La sua routine viene
messa in discussione con l'affidamento del caso di una popolare
cantante, trovata cadavere al Nile Hilton, lussuoso albergo dove
lavora la sudanese Salwa (Mari Malek) come addetta alle pulizie delle
camere.
Salwa è uno scomodo testimone oculare.
L'esperto
Mostafa sospetta presto dell'amante della cantante: un facoltoso
imprenditore, membro del parlamento e amico del figlio del Rais. Un
intoccabile. Tuttavia, l'indagine si complica con l'entrata in scena
di Gina (Hania Amar), amica della sfortunata ragazza, che ne denuncia
la scomparsa a indagine chiusa.
Il poliziotto si troverà al centro
di un intrigo che miete altre vittime e coinvolge i vertici della
sicurezza. Ma non solo.
L'epilogo è doppiamente doloroso. Conferma il disincato iniziale del protagonista e annuncia un futuro infausto, incorniciato in quel 25 gennaio del 2011 con la giovane popolazione che si
riversa compatta in piazza Tahir.

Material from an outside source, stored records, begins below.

/-- The least candidate of a list by a key, with ties to the earlier placement and the lower group index. -/
def leastBy (key : Candidate → Nat) : List Candidate → Option Candidate
  | [] => none
  | c :: cs =>
    match leastBy key cs with
    | none => some c
    | some d =>
      let k := fun (x : Candidate) => (key x, x.tm.order, x.gi)
      let (a, b) := (k c, k d)
      if a.1 < b.1 ∨ (a.1 = b.1 ∧ (a.2.1 < b.2.1 ∨ (a.2.1 = b.2.1 ∧ a.2.2 < b.2.2))) then some c else some d

/-- Consumer order (R72): the highest urgency. -/
def pickConsumer (cs : List Candidate) : Option Candidate := leastBy (fun c => 256 - c.g.urgency) cs

/-- Producer order (R73): the greedy choice, otherwise the group whose last issue lies furthest back. -/
def pickProducer (greedy : Option (Nat × Nat)) (cs : List Candidate) : Option Candidate :=
  match cs.find? (fun c => greedy == some (c.t, c.gi) && c.g.issuedOnce) with
  | some c => some c
  | none => leastBy (fun c => 256 * c.g.lastIssue + c.g.rank) cs

/-- The choice of R71 among ready candidates. -/
def State.choose (s : State) (core slot : Nat) (cs : List Candidate) : Option Candidate :=
  let c := s.core core
  let x := c.slot slot
  let old := cs.filter (fun k => match k.g.since with | some n => n + 4096 ≤ c.cycles | none => false)
  match leastBy (fun k => k.g.since.getD 0) old with
  | some k => some k
  | none =>
    let prod := cs.filter Candidate.producer
    let cons := cs.filter (fun k => !k.producer)
    let first := !s.cgCrowded core && !x.lastProducer
    match (if first then pickProducer x.greedy prod else pickConsumer cons) with
    | some k => some k
    | none => if first then pickConsumer cons else pickProducer x.greedy prod

/-! ## Issue -/

/-- A group issues an entry: what the order among the groups of a slot remembers of it (R67, R71, R73), the accesses that its fetch
passes (R199), and the record that the core serves (R388). -/
def Candidate.noteIssue (c : Candidate) (s : State) : State :=
  let passed := (s.fetchPasses c.t c.gi c.tm c.g c.entry.pc c.entry.lanes).getD []
  let s := s.modGroup c.t c.gi (fun g => { g.pass passed with
    lastIssue := s.issues, issuedOnce := true, since := none, tailNext := g.tailNext && !c.tail })
  let s := s.modTeam c.t (fun tm => { tm with issued := true })
  let issued (x : Slot) : Slot :=
    { x with lastProducer := c.producer, greedy := if c.producer then some (c.t, c.gi) else x.greedy, ask := none }
  let s := s.modCore c.tm.core (fun k => { k with slots := modNth issued (c.gi % 4) k.slots })
  let s := s.serve c.tm.part (s.coreUnit c.tm)
    (UnitFault.of c.tm c.g c.entry.pc 0 (32 * c.gi + c.entry.lanes.lanes.headD 0))
  { s with issues := s.issues + 1, cur := .group c.t c.gi }

/-- A group's threads of an entry raise a trap at decode (R26–R28, R352): the entry has issued, and the rotation counter
moves by R67. -/
def trapEntry (c : Candidate) (pc index cause detail : Nat) (s : State) : State :=
  let before := tailKey (s.frontier c.tm c.g)
  let s := c.entry.lanes.lanes.foldl (fun s l => takeTrap c.t c.gi l c.tm.trapVec pc cause index detail s)
    (c.noteIssue s)
  s.countIssue c.t c.gi before c.tail false false

/-- The fate of a clause that is not decoded (R26, R226, R352). -/
def clauseFault (c : Candidate) (f : ClauseFault) (s : State) : State :=
  match f with
  | .format _ check index => trapEntry c c.entry.pc index 2 check s
  | .illegal _ index => trapEntry c c.entry.pc index 1 0 s
  | .fetch _ index line .unpublished => trapEntry c c.entry.pc index 7 line s
  | .fetch _ _ line (.notPresent level) => s.pageFault c.t ⟨level, 3, c.g.asid, line, none⟩
  | .fetch _ index line _ => s.accessFault c.t c.gi c.entry.pc index (c.entry.lanes.lanes.headD 0) line

/-- The shared pipe that a clause takes (R78): the special-function pipe, or the memory-access collector. -/
def clausePipe (header : Word) (insns : List (List Word)) : Option Bool :=
  let cls := headerClass header.toNat
  if cls = 2 ∨ cls = 3 then some false
  else if insns.any (fun ws => (ws.head?.map (fun w => bits w.toNat 29 22 / 16 == 5)).getD false) then some true
  else none

/-- The group starts its clause (R54, R67, R71, R73, R74, R78, R384). -/
def startClause (c : Candidate) (d : Decoded) (core slot : Nat) (s : State) : State :=
  let call := match c.g.gate with | some k => !k.waiting | none => false
  let run : ClauseRun := {
    header := d.header, addr := c.entry.pc, insns := d.insns, next := d.next, idx := max 1 c.entry.idx, nominal := 0
    issuing := c.entry.lanes, active := c.entry.lanes
    fpMode := if call then (c.g.gate.map (·.fpMode)).getD 0 else c.tm.fpMode
    trapVec := c.tm.trapVec, targets := [], parkOn := [], tret := 0, exited := 0, yielded := false, fly := []
    predFly := [], tailBefore := tailKey (s.frontier c.tm c.g), fromTail := c.tail, teamWrites := [], counted := false }
  let s := (c.noteIssue s).modGroup c.t c.gi (fun g => { g with clause := some run })
  match clausePipe d.header d.insns with
  | some false => s.modCore core (fun k => { k with memRotation := slot })
  | some true => s.modCore core (fun k => { k with sfuRotation := slot })
  | none => s

/-! ## Shared pipes -/

/-- The slot has a clause in progress. -/
def State.slotBusy (s : State) (core slot : Nat) : Bool :=
  s.teams.any (fun kt => kt.2.core == core && !s.quiesced kt.2 &&
    (List.range kt.2.groups.length).any (fun gi => gi % 4 == slot && ((kt.2.groups[gi]?).bind (·.clause)).isSome))

/-- A slot holds a shared pipe: its clause in progress takes it (R78). -/
def State.holdsPipe (s : State) (core slot : Nat) (pipe : Bool) : Bool :=
  s.teams.any (fun kt => kt.2.core == core && !s.quiesced kt.2 &&
    (List.range kt.2.groups.length).any (fun gi => gi % 4 == slot &&
      (match (kt.2.groups[gi]?).bind (·.clause) with
       | some r => clausePipe r.header r.insns == some pipe
       | none => false)))

/-- What a slot may issue next: its choice among the ready groups, without those that a sleeping pipe keeps back (R71,
R390). -/
def State.slotChoice (s : State) (core slot : Nat) : Option Candidate :=
  let all := s.candidates core slot
  s.choose core slot (if (s.core core).sleeps slot then all.filter (fun c => !s.vectorAt c.tm c.g c.entry) else all)

/-- The request for a pipe that a slot makes or would make now: the pipe, and the group that it would start (R78). A group whose code
waits for a walk makes none. -/
def State.wantsPipe (s : State) (core slot : Nat) : Option (Bool × Candidate) :=
  if s.slotBusy core slot then none
  else
    (s.slotChoice core slot).bind (fun c =>
      let found := s.decodeClause c.tm.part core c.g.asid c.entry.pc false (fun r => c.tm.shape c.gi r == 0)
      if !s.allKnown ⟨0, c.t, c.gi⟩ (dieOf core) c.tm.part c.g.asid (s.clauseMisses core c.g.asid c.entry.pc found) then none
      else
        match found with
        | .ok d => (clausePipe d.header d.insns).map (fun p => (p, c))
        | .error _ => none)

/-- The core cycle of a slot's request of a pipe for a group, which it makes now where it has none. -/
def Core.askedAt (c : Core) (slot : Nat) (pipe : Bool) (k : Candidate) : Nat :=
  match (c.slot slot).ask with
  | some (p, n, t, gi) => if p = pipe ∧ t = k.t ∧ gi = k.gi then n else c.cycles
  | none => c.cycles

/-- The grant of a shared pipe goes to a slot for a group (R78): no slot holds it, and no other slot that requests it has waited
longer or, of equal wait, comes first after the slot granted last. -/
def State.pipeGranted (s : State) (core slot : Nat) (pipe : Bool) (c : Candidate) : Bool :=
  let x := s.core core
  let last := if pipe then x.sfuRotation else x.memRotation
  let turn := fun (k : Nat) => (k + 3 - last % 4) % 4
  let mine := x.askedAt slot pipe c
  (List.range 4).all (fun k => k == slot ||
    (!s.holdsPipe core k pipe &&
      (match s.wantsPipe core k with
       | some (p, rival) =>
         p != pipe || decide (mine < x.askedAt k pipe rival ∨ (mine = x.askedAt k pipe rival ∧ turn slot < turn k))
       | none => true)))

/-- A slot requests a pipe for a group and goes on waiting (R78). -/
def State.askPipe (s : State) (core slot : Nat) (pipe : Bool) (c : Candidate) : State :=
  s.modCore core (fun x => { x with
    slots := modNth (fun y => { y with ask := some (pipe, x.askedAt slot pipe c, c.t, c.gi) }) slot x.slots })

/-- The chosen group issues the entry: threads with a pending ARITHMETIC trap take it first (R145); a PC that is not a
multiple of 4 is misaligned (log entry 23). Code that misses its translation cache waits for its walk (R222), and a clause that takes
a shared pipe starts when the pipe is granted (R78). -/
def issueEntry (c : Candidate) (core slot : Nat) (s : State) : State :=
  let due := LaneSet.filter c.entry.lanes (fun l => (c.g.thread l).pend.isSome)
  if due ≠ 0 then
    let before := tailKey (s.frontier c.tm c.g)
    let s := due.lanes.foldl (fun s l =>
      let detail := (((c.g.thread l).pend).map (·.toNat)).getD 0
      takeTrap c.t c.gi l c.tm.trapVec c.entry.pc 5 0 detail (s.modThread c.t c.gi l (fun th => { th with pend := none }))) s
    s.countIssue c.t c.gi before false false true
  else if c.entry.pc % 4 ≠ 0 ∨ c.entry.pc >>> 52 ≠ 0 then trapEntry c c.entry.pc 0 6 c.entry.pc s
  else
    let k : Asker := ⟨0, c.t, c.gi⟩
    let u := UnitFault.of c.tm c.g 0 0 (32 * c.gi + c.entry.lanes.lanes.headD 0)
    let found := s.decodeClause c.tm.part core c.g.asid c.entry.pc false (fun r => c.tm.shape c.gi r == 0)
    let misses := s.clauseMisses core c.g.asid c.entry.pc found
    if !s.allKnown k (dieOf core) c.tm.part c.g.asid misses then s.askWalks k (dieOf core) c.tm.part c.g.asid misses
    else
      match found with
      | .error f => clauseFault c f ((s.cacheCode u c.tm.part core c.g.asid c.entry.pc f.upTo).spend k)
      | .ok d =>
        let s := (s.cacheCode u c.tm.part core c.g.asid c.entry.pc d.next).spend k
        if headerCount d.header.toNat < c.entry.idx then trapEntry c c.entry.pc 0 2 3 s
        else
          match clausePipe d.header d.insns with
          | some pipe => if s.pipeGranted core slot pipe c then startClause c d core slot s else s.askPipe core slot pipe c
          | none => startClause c d core slot s

/-- The clause that a group would issue is eligible (R12): it is ready, and a vector pipe that it needs is awake (R390). -/
def State.eligible (s : State) (t gi : Nat) (tm : Team) (g : Group) : Bool :=
  match s.ready t gi tm g with
  | some (e, _) => !((s.core tm.core).sleeps (gi % 4) && s.vectorAt tm g e)
  | none => false

/-- Note the core cycle from which each group has been eligible (R12, R71): before time passes, a group whose clause is
eligible keeps the cycle that it has, or takes the present one. -/
def State.noteEligible (s : State) : State :=
  { s with teams := s.teams.map (fun kt =>
      (kt.1, { kt.2 with groups := (List.range kt.2.groups.length).zip kt.2.groups |>.map (fun (gi, g) =>
        if s.eligible kt.1 gi kt.2 g then { g with since := some (g.since.getD (s.core kt.2.core).cycles) }
        else { g with since := none }) })) }

/-- Time passes for the machine. -/
def State.passTime (s : State) (dt : Nat) : State := if dt = 0 then s else s.noteEligible.advance dt

/-- The sequencer of a team fetches its next clause (R258–R260). -/
def decodeStream (t : Nat) (tm : Team) (s : State) : State :=
  let q := tm.seq
  if q.pc % 4 ≠ 0 then matrixHalt t q.pc 0 1 s
  else
    let u := { UnitFault.none with record := tm.record, asid := tm.asid }
    let found := s.decodeClause tm.part tm.core tm.asid q.pc true (fun _ => false)
    let upTo := match found with | .error f => f.upTo | .ok d => d.next
    let k : Asker := ⟨1, t, 0⟩
    let misses := s.clauseMisses tm.core tm.asid q.pc found
    if !s.allKnown k (dieOf tm.core) tm.part tm.asid misses then s.askWalks k (dieOf tm.core) tm.part tm.asid misses
    else
    let s := (s.cacheCode u tm.part tm.core tm.asid q.pc upTo).spend k
    let fail := fun (index code : Nat) => matrixHalt t q.pc index code s
    match found with
    | .error (.format _ _ index) => fail index 1
    | .error (.illegal _ index) => fail index 1
    | .error (.fetch _ index _ .unpublished) => fail index 5
    | .error (.fetch _ _ line (.notPresent level)) => s.pageFault t ⟨level, 4, tm.asid, line, none⟩
    | .error (.fetch _ index line _) =>
      if tm.replays then s.diverge t
      else s.halt tm.part 2 (128 + s.coreUnit tm) { u with addr := q.pc, detail := line, index := index }
    | .ok d =>
      let run : ClauseRun := {
        header := d.header, addr := q.pc, insns := d.insns, next := d.next, idx := max 1 q.idx, nominal := 0
        issuing := 0, active := 0, fpMode := 0, trapVec := 0, targets := [], parkOn := [], tret := 0, exited := 0
        yielded := false, fly := [], predFly := [], tailBefore := [], fromTail := false, teamWrites := [], counted := false }
      if headerCount d.header.toNat < q.idx then fail 0 1
      else
        let s := s.serve tm.part (128 + s.coreUnit tm) { u with addr := q.pc }
        { s.modSeq t (fun q => { q with clause := some run, idx := run.idx }) with cur := .sequencer t }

Chiedono il pane e l'assistenza
sanitaria, la libertà e una giustizia equa.
“Omicidio
al Cairo” è il noir di un autore che conosce e ama sia i classici
letterari, che quelli cinematografici di riferimento.
Altro punto di
forza del film è la fotografia del Cairo, una metropoli affetta da contraddizioni: caotica e
corrotta, dal fascino millenario.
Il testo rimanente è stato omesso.